| What you will do |
Only these lines are needed: the first line of the entries below through the line with "R581: a bulk", each returned exactly.

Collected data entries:

/-! ### Host interface (spec/19_host_interface.md) -/

/-- R581: a bulk handle: object, direction, index, length or size, bytes written so far, clock of the last use, and,
for an image write, the clock at which the erase of the slot is complete (R582). -/
structure Handle where
  obj : Nat
  dir : Nat
  index : Nat
  len : Nat
  written : Nat := 0
  lastUse : Nat := 0
  erasing : Bool := false
  buf : List Byte := []
  deriving DecidableEq, Repr

/-- R570 to R578: a session: SESSID, role, NONCE and clock of its opening, peer of its last valid datagram and that
datagram's clock, subscription (event queue, EVMIN, SRCMASK), events dropped since its last EVENT and the clock of the
last HOST_EVT_DROP, its latched halves and held writes by the address of the _HI register (R8), its bulk handles. -/
structure Session where
  sessId : Nat
  ctl : Bool := false
  nonce : Nat := 0
  openClk : Nat := 0
  peer : Peer := {}
  lastClk : Nat := 0
  sub : Option (Nat × Nat × Nat) := none
  drops : Nat := 0
  dropLogClk : Option Nat := none
  latch : Tab Word := []
  held : Tab Word := []
  handles : Tab Handle := []
  deriving DecidableEq, Repr

/-- An answer that waits to be placed: for the standby's acknowledgement of a tick (R546), or for the signature of a quote, with the clock at
which QUOTE started (R596): TYPE, STATUS, REF and the bytes from offset 16 on. -/
structure Held where
  quote : Bool
  tick : Nat
  clk : Nat
  typ : Nat
  status : Nat
  ref : Nat
  body : List Byte
  deriving DecidableEq, Repr

/-- R574 to R577: an open queue: owning session slot, entries (2^DEPTH), RESV, response queue of a command queue;
`pos` is E of a command queue or the next position to send of a response queue, `ack` the position answered up to or
DONE. `wait` is the answer that a command queue waits for, `stored` are its messages not yet executed, `log` its last 64 answers, `unacked` a response queue's
messages by position, `ackClk` the clock of the last advance of DONE, `rounds` the rounds sent again, `closing` who asked
for a QUEUE_CLOSE that waits for the message in execution (R583). -/
structure Queue where
  slot : Nat
  depth : Nat
  resv : Nat := 0
  respQ : Nat := 0
  pos : Nat := 0
  ack : Nat := 0
  stored : List (List Byte) := []
  wait : Option Held := none
  log : List (Nat × List Byte) := []
  unacked : List (Nat × List Byte) := []
  ackClk : Nat := 0
  rounds : Nat := 0
  closing : Option Peer := none
  deriving DecidableEq, Repr

/-- The host interface's state: sessions by slot, open queues by number, events dropped by slot (HOST_S_DROP), the
address registers in force (R583) by port and word, and the clock of the last HELLO. -/
structure HostSt where
  sess : Tab Session := []
  queues : Tab Queue := []
  dropped : Tab Nat := []
  inForce : Tab Word := []
  helloClk : Option Nat := none
  deriving DecidableEq, Repr
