-- ==== Sys2Proof/Syntax.lean ====
section
/-! DEFINITION. The commands of the Q9648: one constructor per row of spec/opcode_table.json. A command is an access of the host,
an event of the world outside the case, or an instant that one of the unit's own units reaches; its operands carry what comes from outside the
unit's state: numbers of ports, axes, channels and sessions, written words, measured values and messages. The table gives its rows no bits and no operands,
so the operands are the model's (notes/assumptions/1.md). -/

namespace Sys2Proof
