/-- The parameters of a level, with the bank that AXIS_CTL.BANK selects (R194). -/
def Dev.levelPar (d : Dev) (a lvl : Nat) : LevelPar :=
  let b1 := d.bit (R.AXIS_CTL a) F.AXIS_CTL.BANK
  let c := R.LVL_CFG a lvl
  { law := d.fld c F.LVL_CFG.LAW, shift := d.fldI c F.LVL_CFG.SHIFT, ffShift := d.fldI c F.LVL_CFG.FFSHIFT,
    obs := d.fld c F.LVL_CFG.OBS,
    kp := if b1 then d.regI (R.LVL_KP1 a lvl) else d.regI (R.LVL_KP0 a lvl),
    ki := if b1 then d.regI (R.LVL_KI1 a lvl) else d.regI (R.LVL_KI0 a lvl),
    kd := if b1 then d.regI (R.LVL_KD1 a lvl) else d.regI (R.LVL_KD0 a lvl),
    ilim := if b1 then d.regI (R.LVL_ILIM1 a lvl) else d.regI (R.LVL_ILIM0 a lvl),
    dpole := d.regI (R.LVL_DPOLE a lvl), olim := d.regI (R.LVL_OLIM a lvl),
    ffa := d.regI (R.LVL_FFA a lvl), ffb := d.regI (R.LVL_FFB a lvl),
    l1 := d.regI (R.LVL_OBS_L1 a lvl), l2 := d.regI (R.LVL_OBS_L2 a lvl), jinv := d.regI (R.LVL_OBS_JINV a lvl) }

/-! ### Filters (R198, R199) -/

/-- R198: one sample of a direct-form I biquad with coefficients stored halved, truncated and saturated under R160. -/
def FltSt.run (f : FltSt) (x : Int) : Int × FltSt :=
  let y := scaled (f.b0 * x + f.b1 * f.x1 + f.b2 * f.x2 - f.a1 * f.y1 - f.a2 * f.y2) (1 - 31)
  (y, { f with x2 := f.x1, x1 := x, y2 := f.y1, y1 := y })

/-- R199: a waiting commit takes effect; the history is preset at the slot's next input. -/
def FltSt.take (f : FltSt) : FltSt :=
  match f.next with
  | none => f
  | some (kind, level, cs) =>
    { kind := kind, level := level, b0 := cs.getD 0 0, b1 := cs.getD 1 0, b2 := cs.getD 2 0, a1 := cs.getD 3 0, a2 := cs.getD 4 0,
      preset := true }

/-- R199: the history of a slot just committed is preset to the steady state for its present input, scaled by the new DC gain. -/
def FltSt.enter (f : FltSt) (x : Int) : FltSt :=
  if !f.preset then f
  else
    let den := 2 ^ 31 + 2 * f.a1 + 2 * f.a2
    let y := if den = 0 then Config.divByZero x else sat32 (2 * (f.b0 + f.b1 + f.b2) * x / den)
    { f with x1 := x, x2 := x, y1 := y, y2 := y, preset := false }

/-- R198: the filter chain of a level: the slots of that level in index order, from slot `s` on. -/
def chain (lvl : Nat) : List Nat → Tab FltSt → Int → Int × Tab FltSt
  | [], t, x => (x, t)
  | s :: rest, t, x =>
    let f := tget t s {}
    if f.kind != 0 && f.level == lvl then
      let (y, f1) := (f.enter x).run x
      chain lvl rest (tset t s f1) y
    else chain lvl rest t x

/-! ### One sample of a level (R195) -/

/-- The Q31 fraction of a count rate: the full scale is the image's (Config.fullScale). -/
def toFs (x : Int) (fs : Nat) : Int := if fs = 0 then Config.divByZero x else sat32 (x * 2 ^ 31 / fs)

/-- The inputs of a level's sample: set-point, feedback, feedforward inputs, and for a position level the full scale of its error (R193). -/
structure LevelIn where
  sp : Int
  fb : Int
  ffa : Int := 0
  ffb : Int := 0
  posFs : Option Nat := none
  vel : Int := 0
  manual : Bool := false
  manVal : Int := 0
  manSlew : Int := 0
  pos : Int := 0
  kpv : Int := 0
  deriving DecidableEq, Repr

/-- R193: the difference of two signals of a level: on the position level the signed 32-bit wrapping difference as a fraction of the full scale of the
position error. -/
def LevelIn.diff (u : LevelIn) (a b : Int) : Int :=
  match u.posFs with
  | some fs => toFs (wrapI 32 (a - b)) fs
  | none => a - b

/-- What a level's sample answers: its state, the filter slots, whether a preset was clamped, and the error. -/
structure LevelOut where
  lvl : LevelSt
  flts : Tab FltSt
  bump : Bool := false
  err : Int := 0
  deriving DecidableEq, Repr

/-- R194: whether a law has an integrator. -/
def hasI (law : Nat) : Bool := law == 2 || law == 3 || law == 4

/-- R200: the observer's prediction step: the estimate of velocity, the load torque estimate and the predictions. -/
def observe (p : LevelPar) (l : LevelSt) (pos kpv : Int) : Int × Int × LevelSt :=
  let err := wrapI 32 (pos - l.pPred)
  let pEst := wrapI 32 (l.pPred + scaled (p.l1 * err) (-31))
  let vEst := sat32 (l.vPred + scaled (p.l2 * err) (-31))
  let load := if p.jinv = 0 then Config.divByZero (vEst - l.vPred) else sat32 ((vEst - l.vPred) * 2 ^ 31 / p.jinv)
  let pPred := wrapI 32 (pEst + scaled (kpv * vEst) (-31))
  let vPred := sat32 (vEst + scaled (p.jinv * l.out) (-31))
  (vEst, load, { l with pPred := pPred, vPred := vPred })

| Solution below |
/-! ### Host interface (spec/19_host_interface.md) -/

/-- R581: a bulk handle: object, direction, index, length or size, bytes written so far, clock of the last use, and,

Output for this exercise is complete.